EXERCISE DETAILS
Going line by line through the entries below, note each one with "Host", then report how many there are and nothing else.

[Collected data]
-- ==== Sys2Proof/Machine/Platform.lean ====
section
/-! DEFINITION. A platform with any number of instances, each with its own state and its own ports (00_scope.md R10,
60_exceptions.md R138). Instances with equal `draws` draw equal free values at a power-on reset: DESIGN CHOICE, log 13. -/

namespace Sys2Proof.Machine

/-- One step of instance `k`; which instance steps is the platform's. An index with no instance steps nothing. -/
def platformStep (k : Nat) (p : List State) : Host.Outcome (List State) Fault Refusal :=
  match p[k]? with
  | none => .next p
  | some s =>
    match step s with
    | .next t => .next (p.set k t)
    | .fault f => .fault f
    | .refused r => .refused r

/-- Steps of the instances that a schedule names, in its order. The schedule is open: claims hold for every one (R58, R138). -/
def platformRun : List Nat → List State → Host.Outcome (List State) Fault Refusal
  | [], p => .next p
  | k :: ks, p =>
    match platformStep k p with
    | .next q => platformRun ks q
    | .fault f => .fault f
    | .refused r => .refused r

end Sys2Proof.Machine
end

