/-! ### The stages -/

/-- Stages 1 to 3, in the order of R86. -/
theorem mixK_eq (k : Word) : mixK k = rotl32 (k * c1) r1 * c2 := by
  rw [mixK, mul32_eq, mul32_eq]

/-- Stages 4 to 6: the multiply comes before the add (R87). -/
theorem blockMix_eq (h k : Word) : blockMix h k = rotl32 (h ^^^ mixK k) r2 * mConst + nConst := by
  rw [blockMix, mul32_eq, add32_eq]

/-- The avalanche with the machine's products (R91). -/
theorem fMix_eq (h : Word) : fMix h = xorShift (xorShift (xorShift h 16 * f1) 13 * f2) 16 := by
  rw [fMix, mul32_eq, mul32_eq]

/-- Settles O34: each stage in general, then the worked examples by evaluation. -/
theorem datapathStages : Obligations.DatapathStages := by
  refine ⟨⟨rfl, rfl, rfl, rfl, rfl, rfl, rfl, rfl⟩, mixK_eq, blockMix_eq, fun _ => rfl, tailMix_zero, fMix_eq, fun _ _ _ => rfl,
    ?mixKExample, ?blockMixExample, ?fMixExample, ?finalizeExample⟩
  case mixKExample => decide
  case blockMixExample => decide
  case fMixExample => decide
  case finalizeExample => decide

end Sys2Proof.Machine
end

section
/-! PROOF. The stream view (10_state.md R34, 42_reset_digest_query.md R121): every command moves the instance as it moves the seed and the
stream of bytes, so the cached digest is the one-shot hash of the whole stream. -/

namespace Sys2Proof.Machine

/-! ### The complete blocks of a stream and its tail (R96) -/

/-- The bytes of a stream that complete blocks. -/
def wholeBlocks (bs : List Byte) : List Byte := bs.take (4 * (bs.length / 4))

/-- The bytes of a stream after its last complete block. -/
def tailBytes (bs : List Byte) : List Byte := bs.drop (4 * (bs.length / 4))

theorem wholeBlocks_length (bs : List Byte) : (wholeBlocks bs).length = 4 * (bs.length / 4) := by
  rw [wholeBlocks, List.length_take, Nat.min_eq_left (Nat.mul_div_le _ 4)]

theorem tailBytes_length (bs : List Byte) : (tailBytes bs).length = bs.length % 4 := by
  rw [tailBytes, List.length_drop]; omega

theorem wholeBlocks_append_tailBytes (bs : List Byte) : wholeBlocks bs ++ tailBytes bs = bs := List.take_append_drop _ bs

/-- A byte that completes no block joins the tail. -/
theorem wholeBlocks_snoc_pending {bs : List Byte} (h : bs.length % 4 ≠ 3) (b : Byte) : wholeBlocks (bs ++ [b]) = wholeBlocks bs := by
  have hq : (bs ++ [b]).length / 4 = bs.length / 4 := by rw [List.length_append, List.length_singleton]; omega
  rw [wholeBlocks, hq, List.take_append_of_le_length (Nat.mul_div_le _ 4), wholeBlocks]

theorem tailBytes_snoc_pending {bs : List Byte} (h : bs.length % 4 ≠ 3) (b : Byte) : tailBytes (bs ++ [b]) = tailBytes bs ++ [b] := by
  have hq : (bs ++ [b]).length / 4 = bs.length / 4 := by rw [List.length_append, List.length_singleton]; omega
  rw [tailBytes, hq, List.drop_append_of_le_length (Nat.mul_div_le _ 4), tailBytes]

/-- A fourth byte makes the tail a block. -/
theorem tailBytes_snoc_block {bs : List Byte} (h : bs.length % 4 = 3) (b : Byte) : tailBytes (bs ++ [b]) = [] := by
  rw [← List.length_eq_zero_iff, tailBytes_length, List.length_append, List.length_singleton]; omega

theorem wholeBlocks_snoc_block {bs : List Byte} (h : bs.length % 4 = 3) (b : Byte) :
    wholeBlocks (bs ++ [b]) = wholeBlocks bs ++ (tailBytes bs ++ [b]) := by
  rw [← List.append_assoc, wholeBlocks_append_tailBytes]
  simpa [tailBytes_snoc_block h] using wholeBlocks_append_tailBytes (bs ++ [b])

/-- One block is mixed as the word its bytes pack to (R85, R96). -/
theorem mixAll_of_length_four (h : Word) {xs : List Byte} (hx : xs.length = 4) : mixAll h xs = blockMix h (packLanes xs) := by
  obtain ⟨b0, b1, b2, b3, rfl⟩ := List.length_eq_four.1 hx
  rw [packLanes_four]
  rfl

SOLUTION FOR THIS EXERCISE
2